-- ==== Sys2Proof/Machine/Flags.lean ====
section
/-! DEFINITION. The FSR has no condition flags (R27); what an operation reports is a status. Here: the numeric codes of R130,
the encoding of `phase` (R23), and the status the sink's answer gives. -/

namespace Sys2Proof.Machine

open Sys2Proof

/-- The numeric code of a status (R130). -/
def Status.code : Status → Nat
  | .ok => 0
  | .sequenceGap _ => 1
  | .reassemblyOverflow _ => 2
  | .sinkError _ => 3
  | .frameTooLarge _ => 4
  | .payloadTooLarge _ => 5
  | .malformedFrame _ => 6
  | .illegalCommand _ => 7

/-- The encoding of `phase` (R23). -/
def Phase.code : Phase → BitVec 1
  | .idle => 0
  | .accumulating => 1

/-- The status a `SEG.*` operation ends with when its last `Transmit` call, for frame k, has been answered (R82). -/
def answerStatus (k : Nat) : Config.SinkAnswer → Status
  | .ok => .ok
  | .sinkError => .sinkError k

end Sys2Proof.Machine
end

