-- ==== Sys2Proof/Machine/Core.lean ====
section
/-! DEFINITION. The machine as the host runs it. -/

def Sys2Proof.core : Host.Core := { State := Sys2Proof.Machine.State, Fault := Sys2Proof.Machine.Fault, Refusal := Sys2Proof.Machine.Refusal, step := Sys2Proof.Machine.step, reset := Sys2Proof.Machine.State.reset }
end

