/-- R106, with the completion of `RX.FRAME`: every accepted frame, that is a leading frame within the capacity with enough
body, or a continuation frame in sequence that finds the reassembler idle or ends within the capacity, returns `Ok` and sets
`inSeqNum` to `seq + 1`; every other frame returns another status and leaves `inSeqNum`. -/
def Obligations.AcceptedFrameSetsInSeqNum : Prop :=
  ∀ (s : State) (frame : List Byte),
    (4 ≤ frame.length ∧ frame.length ≤ 255 ∧
      ((frameIsCont frame = false ∧ (frameLength frame).toNat ≤ s.params.reasmCap ∧
          min (frameLength frame).toNat 251 ≤ frame.length - 4) ∨
        (frameIsCont frame = true ∧ frameSeq frame = s.inSeqNum ∧
          (s.phase = .idle ∨ 251 * fragIdx (frameSeq frame) (frameLeadRef frame) + (frame.length - 4)
            ≤ s.params.reasmCap))) →
      ∃ t completed, exec (.rxFrame frame) s = .next t ∧ t.inSeqNum = frameSeq frame + 1 ∧
        t.outputs.getLast? = some (.returned .driver (.rx .ok completed))) ∧
    (¬(4 ≤ frame.length ∧ frame.length ≤ 255 ∧
      ((frameIsCont frame = false ∧ (frameLength frame).toNat ≤ s.params.reasmCap ∧
          min (frameLength frame).toNat 251 ≤ frame.length - 4) ∨
        (frameIsCont frame = true ∧ frameSeq frame = s.inSeqNum ∧
          (s.phase = .idle ∨ 251 * fragIdx (frameSeq frame) (frameLeadRef frame) + (frame.length - 4)
            ≤ s.params.reasmCap)))) →
      ∃ t st, exec (.rxFrame frame) s = .next t ∧ t.inSeqNum = s.inSeqNum ∧ st ≠ .ok ∧
        t.outputs.getLast? = some (.returned .driver (.rx st false)))

/-- R107: a packet completes in exactly two cases; then, and only then, `Dispatch` is called, once, with `rxKind` and the
first `declLen` bytes of `rbuf`, before the result, and `phase` is Idle. -/
def Obligations.CompletionDispatchesOnce : Prop :=
  ∀ (s t : State) (frame : List Byte), exec (.rxFrame frame) s = .next t →
    ∃ st completed,
      newOutputs s t = (if completed then [.dispatch t.rxKind (t.rbuf.readRange 0 t.declLen.toNat)] else [])
        ++ [.returned .driver (.rx st completed)] ∧
      (completed = true → t.phase = .idle) ∧
      (completed = true ↔ st = .ok ∧
        ((frameIsCont frame = false ∧ (frameLength frame).toNat ≤ 251) ∨
          (frameIsCont frame = true ∧ s.phase = .accumulating ∧
            251 * fragIdx (frameSeq frame) (frameLeadRef frame) + (frame.length - 4) = s.declLen.toNat)))

/-- R132, the reassembler's part: a status other than `Ok` leaves every register and every byte as it was and calls no
`Dispatch`; the only trace of the operation is its result. That the frame forms as instructions are rejected so, by R103
and R101 too, is the model's reading (notes/assumptions/3.md, 14.md). -/
def Obligations.RejectedFrameChangesNothing : Prop :=
  ∀ (s t : State) (frame : List Byte) (i : Instr), i = .rxFrame frame ∨ encode i = ⟨.source, frame⟩ →
    exec i s = .next t →
    ∃ st completed, t.outputs.getLast? = some (.returned .driver (.rx st completed)) ∧
      (st ≠ .ok → t = { s with outputs := s.outputs ++ [.returned .driver (.rx st false)] })

/-- The frame of `RX.FRAME`: the segmenter's register, the parameters and the inputs are as before; a continuation frame
leaves `declLen` and `rxKind`; outside `rbuf[0..m)` for a leading frame and `rbuf[base..end)` for a continuation frame every
byte reads as before; nothing already sent is taken back and no frame is sent. -/
def Obligations.RxFrameLeavesTheRestAlone : Prop :=
  ∀ (s t : State) (frame : List Byte), exec (.rxFrame frame) s = .next t →
    t.outSeqNum = s.outSeqNum ∧ s.SameSurroundings t ∧
    (frameIsCont frame = true → t.declLen = s.declLen ∧ t.rxKind = s.rxKind) ∧
    (frameIsCont frame = false → ∀ a ≥ leadSpan (frameLength frame), t.rbuf.read a = s.rbuf.read a) ∧
    (frameIsCont frame = true → ∀ a,
      a < fragBase (frameSeq frame) (frameLeadRef frame) ∨
        fragEnd (frameSeq frame) (frameLeadRef frame) (frameBody frame) ≤ a → t.rbuf.read a = s.rbuf.read a) ∧
    ∃ new, t.outputs = s.outputs ++ new ∧ framesIn new = []

/-- R111: the kind tag of a continuation frame is not used: it changes neither what happens, nor `rxKind`, nor the tag
dispatched. The segmenter writes the same tag in every frame of a packet. -/
def Obligations.ContinuationKindTagIsIgnored : Prop :=
  (∀ (s t : State) (seq leadRef unused : Byte) (kindTag kindTag' : Nibble) (reserved : BitVec 3) (body : List Byte),
    exec (.rxFrame (contBytes seq kindTag reserved unused leadRef body)) s =
      exec (.rxFrame (contBytes seq kindTag' reserved unused leadRef body)) s ∧
    exec (.frameCont seq kindTag reserved unused leadRef body) s =
      exec (.frameCont seq kindTag' reserved unused leadRef body) s ∧
    (exec (.rxFrame (contBytes seq kindTag reserved unused leadRef body)) s = .next t →
      t.rxKind = s.rxKind ∧ ∀ tag payload, Output.dispatch tag payload ∈ newOutputs s t → tag = s.rxKind)) ∧
  (∀ (s t : State) (i : Instr) (payload : List Byte) (tag : Nibble), Segments s i payload tag → exec i s = .next t →
    ∀ frame ∈ framesIn (newOutputs s t), frameKind frame = tag)

/-- R134: `ReassemblyOverflow` writes nothing; no operation changes the capacity or a byte at or past `REASM_CAP`; and no
write is truncated: a continuation frame accepted into a packet is written whole, and of an accepted leading frame every
byte of `rbuf[0..min(length, 251))` is the body's byte, which the body has. -/
def Obligations.OverflowFailsClosed : Prop :=
  (∀ (s t : State) (frame : List Byte) (n : Nat), exec (.rxFrame frame) s = .next t →
    Output.returned .driver (.rx (.reassemblyOverflow n) false) ∈ newOutputs s t →
    t.rbuf = s.rbuf ∧ s.params.reasmCap < n) ∧
  (∀ (s t : State) (i : Instr), exec i s = .next t →
    t.params.reasmCap = s.params.reasmCap ∧ ∀ a ≥ s.params.reasmCap, t.rbuf.read a = s.rbuf.read a) ∧
  (∀ (s t : State) (frame : List Byte), exec (.rxFrame frame) s = .next t → frameIsCont frame = true →
    s.phase = .accumulating → (∃ c, t.outputs.getLast? = some (.returned .driver (.rx .ok c))) →
    ∀ n < (frameBody frame).length,
      t.rbuf.read (fragBase (frameSeq frame) (frameLeadRef frame) + n) = (frameBody frame)[n]?) ∧
  (∀ (s t : State) (frame : List Byte), exec (.rxFrame frame) s = .next t → frameIsCont frame = false →
    (∃ c, t.outputs.getLast? = some (.returned .driver (.rx .ok c))) →
    leadSpan (frameLength frame) ≤ (frameBody frame).length ∧
    ∀ n < leadSpan (frameLength frame), t.rbuf.read n = (frameBody frame)[n]?)
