-- ==== Sys2Proof/Tests/Slice0.lean ====
section
/-! SUPPORT. Tests. Expected values come from the vectors of 95_test_vectors.md and the corner cases of the rules; the
witnesses at the end show, for each statement with hypotheses, a concrete state and operands that meet them. -/

namespace Sys2Proof.Tests

open Sys2Proof Sys2Proof.Machine

/-! ## Helpers -/

/-- The next state of an outcome, if it is one. -/
def nextState : Host.Outcome State Fault Refusal → Option State
  | .next s => some s
  | .fault _ => none
  | .refused _ => none

theorem exists_next {o : Host.Outcome State Fault Refusal} (h : (nextState o).isSome = true) : ∃ t, o = .next t := by
  cases o <;> simp_all [nextState]

/-- A reassembler `(inSeqNum, phase, declLen, rxKind)` in the notation of 95_test_vectors.md. -/
def rx (inSeq : Byte) (phase : Phase) (declLen : Half) (kind : Nibble) : State :=
  { State.reset with inSeqNum := inSeq, phase := phase, declLen := declLen, rxKind := kind }

/-- A segmenter with `outSeqNum = s0` and a script for its sink. -/
def tx (s0 : Byte) (turns : List SinkTurn) : State := { State.reset with outSeqNum := s0, sinkTurns := turns }

/-- The sink answers `Ok`. -/
def okTurn : SinkTurn := ⟨[], some .ok⟩
/-- The sink answers `SinkError`. -/
def errorTurn : SinkTurn := ⟨[], some .sinkError⟩
/-- The sink never returns. -/
def silentTurn : SinkTurn := ⟨[], none⟩
/-- The sink's code calls `RX.FRAME 05 00 01 00 | 99`, then answers `Ok`. -/
def nestedTurn : SinkTurn := ⟨[⟨.source, [0x05, 0x00, 0x01, 0x00, 0x99]⟩], some .ok⟩
/-- The sink's code calls `RESET` from inside `Transmit`. -/
def overlapTurn : SinkTurn := ⟨[⟨.command, [0xF0]⟩], some .ok⟩

/-- `{n × XX}` (R10). -/
def times (n : Nat) (b : Byte) : List Byte := List.replicate n b

/-- Request `r` stands at the head of the queue of `s`. -/
def asking (r : Request) (s : State) : State := { s with pending := [r] }

/-! ## WellFormed: a term each check refuses -/

theorem test_wf_report_payload_of_65536_bytes_refused (b : Byte) : (Instr.segReport (times 65536 b)).wellFormed = false := by
  rw [Instr.wellFormed, times, List.length_replicate]
  rfl
theorem test_wf_schema_payload_of_65536_bytes_refused (b : Byte) : (Instr.segSchema (times 65536 b)).wellFormed = false := by
  rw [Instr.wellFormed, times, List.length_replicate]
  rfl
set_option maxRecDepth 20000 in
theorem test_wf_lead_body_of_252_bytes_refused : (Instr.frameLead 0 0 0 252 (times 252 0)).wellFormed = false := by decide
set_option maxRecDepth 20000 in
theorem test_wf_cont_body_of_252_bytes_refused : (Instr.frameCont 0 0 0 0 0 (times 252 0)).wellFormed = false := by decide
set_option maxRecDepth 20000 in
theorem test_wf_bodies_of_251_bytes_admitted : (Instr.frameLead 0 0 0 252 (times 251 0)).wellFormed = true ∧
    (Instr.frameCont 0 0 0 0 0 (times 251 0)).wellFormed = true := by decide

/-! ## Decoding: words written out from R61 to R64 and R70 -/

/-- V-CMD-01: 0x10. -/
theorem test_decode_report : decode ⟨.command, [0b00010000, 0xAA, 0xBB]⟩ = .ok (.segReport [0xAA, 0xBB]) := rfl
/-- V-CMD-02: 0x11. -/
theorem test_decode_schema : decode ⟨.command, [0b00010001, 0x61]⟩ = .ok (.segSchema [0x61]) := rfl
/-- V-CMD-03: 0x20; the frame operand of any length. -/
theorem test_decode_rx_frame : decode ⟨.command, [0b00100000, 0x05, 0x00]⟩ = .ok (.rxFrame [0x05, 0x00]) := rfl
/-- V-CMD-04: 0xF0. -/
theorem test_decode_reset : decode ⟨.command, [0b11110000]⟩ = .ok .reset := rfl
/-- V-CMD-05: reserved selectors. -/
theorem test_decode_reserved : ∀ op ∈ [(0x00 : Byte), 0x0F, 0x12, 0x1F, 0x21, 0xEF, 0xF1, 0xFF],
    decodeCommand [op] = .error (.reservedSelector op) := by
  intro op h
  fin_cases h <;> rfl
/-- V-HDR-01: H = 0x00030005. -/
theorem test_decode_hdr01 : decode ⟨.source, [0x05, 0x00, 0x03, 0x00]⟩ = .ok (.frameLead 0x05 0x0 0 3 []) := rfl
/-- V-HDR-02: H = 0xFF001100. -/
theorem test_decode_hdr02 : decode ⟨.source, [0x00, 0x11, 0x00, 0xFF, 0xFB]⟩ =
    .ok (.frameCont 0x00 0x1 0 0x00 0xFF [0xFB]) := rfl
/-- V-HDR-03: H = 0x01F6E110, bit 12 clear, reserved bits set. -/
theorem test_decode_hdr03 : decode ⟨.source, [0x10, 0b11100001, 0xF6, 0x01]⟩ =
    .ok (.frameLead 0x10 0x1 0b111 502 []) := rfl
/-- V-HDR-04: H = 0x05ABF000, bit 12 set, reserved bits and unused byte set. -/
theorem test_decode_hdr04 : decode ⟨.source, [0x00, 0b11110000, 0xAB, 0x05]⟩ =
    .ok (.frameCont 0x00 0x0 0b111 0xAB 0x05 []) := rfl
/-- V-HDR-05: length 0xFB00 = 64256. -/
theorem test_decode_hdr05 : decode ⟨.source, [0x00, 0x00, 0x00, 0xFB]⟩ = .ok (.frameLead 0x00 0x0 0 64256 []) := rfl
set_option maxRecDepth 20000 in
/-- R64: the table's words of the two forms, bit 12 telling them apart. -/
theorem test_table_words : decodeTableWord 32 0x01F6E110 = some (.frameLead 0x10 0x1 0b111 502 []) ∧
    decodeTableWord 32 0x05ABF000 = some (.frameCont 0x00 0x0 0b111 0xAB 0x05 []) ∧
    decodeTableWord 8 0x10 = some (.segReport []) ∧ decodeTableWord 8 0x11 = some (.segSchema []) ∧
    decodeTableWord 8 0x20 = some (.rxFrame [0, 0, 0, 0]) ∧ decodeTableWord 8 0xF0 = some .reset ∧
    decodeTableWord 8 0x21 = none := by decide

/-! ## The segmenter, one operation each -/

/-- V-SEG-03. -/
theorem test_report_example : nextState (exec (.segReport [0xAA, 0xBB, 0xCC]) (tx 0x05 [okTurn])) =
    some { tx 0x06 [] with
      sinkCalls := 1
      outputs := [.transmit [0x05, 0x00, 0x03, 0x00, 0xAA, 0xBB, 0xCC], .returned .driver (.status .ok)] } := by decide
/-- V-SEG-13: the refused frame is counted. -/
theorem test_report_sink_error : nextState (exec (.segReport [0xAA, 0xBB, 0xCC]) (tx 0x7F [errorTurn])) =
    some { tx 0x80 [] with
      sinkCalls := 1
      outputs := [.transmit [0x7F, 0x00, 0x03, 0x00, 0xAA, 0xBB, 0xCC],
        .returned .driver (.status (.sinkError 0))] } := by decide
set_option maxRecDepth 20000 in
/-- V-SEG-06 with another filling: two frames across the wrap, the second `00 11 00 FF | FB`. -/
theorem test_schema_wraps :
    (nextState (exec (.segSchema (times 251 0x00 ++ [0xFB])) (tx 0xFF [okTurn, okTurn]))).map
      (fun t => (t.outSeqNum, t.outputs)) =
    some (0x01, [.transmit ([0xFF, 0x01, 0xFC, 0x00] ++ times 251 0x00), .transmit [0x00, 0x11, 0x00, 0xFF, 0xFB],
      .returned .driver (.status .ok)]) := by decide
set_option maxRecDepth 20000 in
/-- R80's examples. -/
theorem test_frame_counts : [0, 1, 250, 251, 252, 501, 502, 64256].map frameCount = [1, 1, 1, 1, 2, 2, 2, 256] := by decide
/-- R153 and R138: the nested `RX.FRAME` runs, and its result goes to the sink's code. -/
theorem test_nested_rx_frame : (nextState (exec (.segSchema [0xAA]) (tx 0x00 [nestedTurn]))).map
      (fun t => (t.outSeqNum, t.inSeqNum, t.outputs)) =
    some (0x01, 0x06, [.transmit [0x00, 0x01, 0x01, 0x00, 0xAA], .dispatch 0x0 [0x99],
      .returned .sink (.rx .ok true), .returned .driver (.status .ok)]) := by decide
/-- R153: a `RESET` from inside `Transmit` is refused; I5: a sink that never returns leaves the operation stuck. -/
theorem test_segmenter_stops : exec (.segReport [0xAA]) (tx 0x00 [overlapTurn]) = .refused .overlappingOperation ∧
    exec (.segSchema [0xAA]) (tx 0x00 [silentTurn]) = .fault .sinkNeverReturns := ⟨rfl, rfl⟩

What you need to do
Given the records above, restate word for word only the lines starting at the one with "a < fragBase" and ending at the one with "exec (.frameCont seq kindTag'".

Task output
      a < fragBase (frameSeq frame) (frameLeadRef frame) ∨
        fragEnd (frameSeq frame) (frameLeadRef frame) (frameBody frame) ≤ a → t.rbuf.read a = s.rbuf.read a) ∧
    ∃ new, t.outputs = s.outputs ++ new ∧ framesIn new = []

/-- R111: the kind tag of a continuation frame is not used: it changes neither what happens, nor `rxKind`, nor the tag
dispatched. The segmenter writes the same tag in every frame of a packet. -/
def Obligations.ContinuationKindTagIsIgnored : Prop :=
  (∀ (s t : State) (seq leadRef unused : Byte) (kindTag kindTag' : Nibble) (reserved : BitVec 3) (body : List Byte),
    exec (.rxFrame (contBytes seq kindTag reserved unused leadRef body)) s =
      exec (.rxFrame (contBytes seq kindTag' reserved unused leadRef body)) s ∧
    exec (.frameCont seq kindTag reserved unused leadRef body) s =
      exec (.frameCont seq kindTag' reserved unused leadRef body) s ∧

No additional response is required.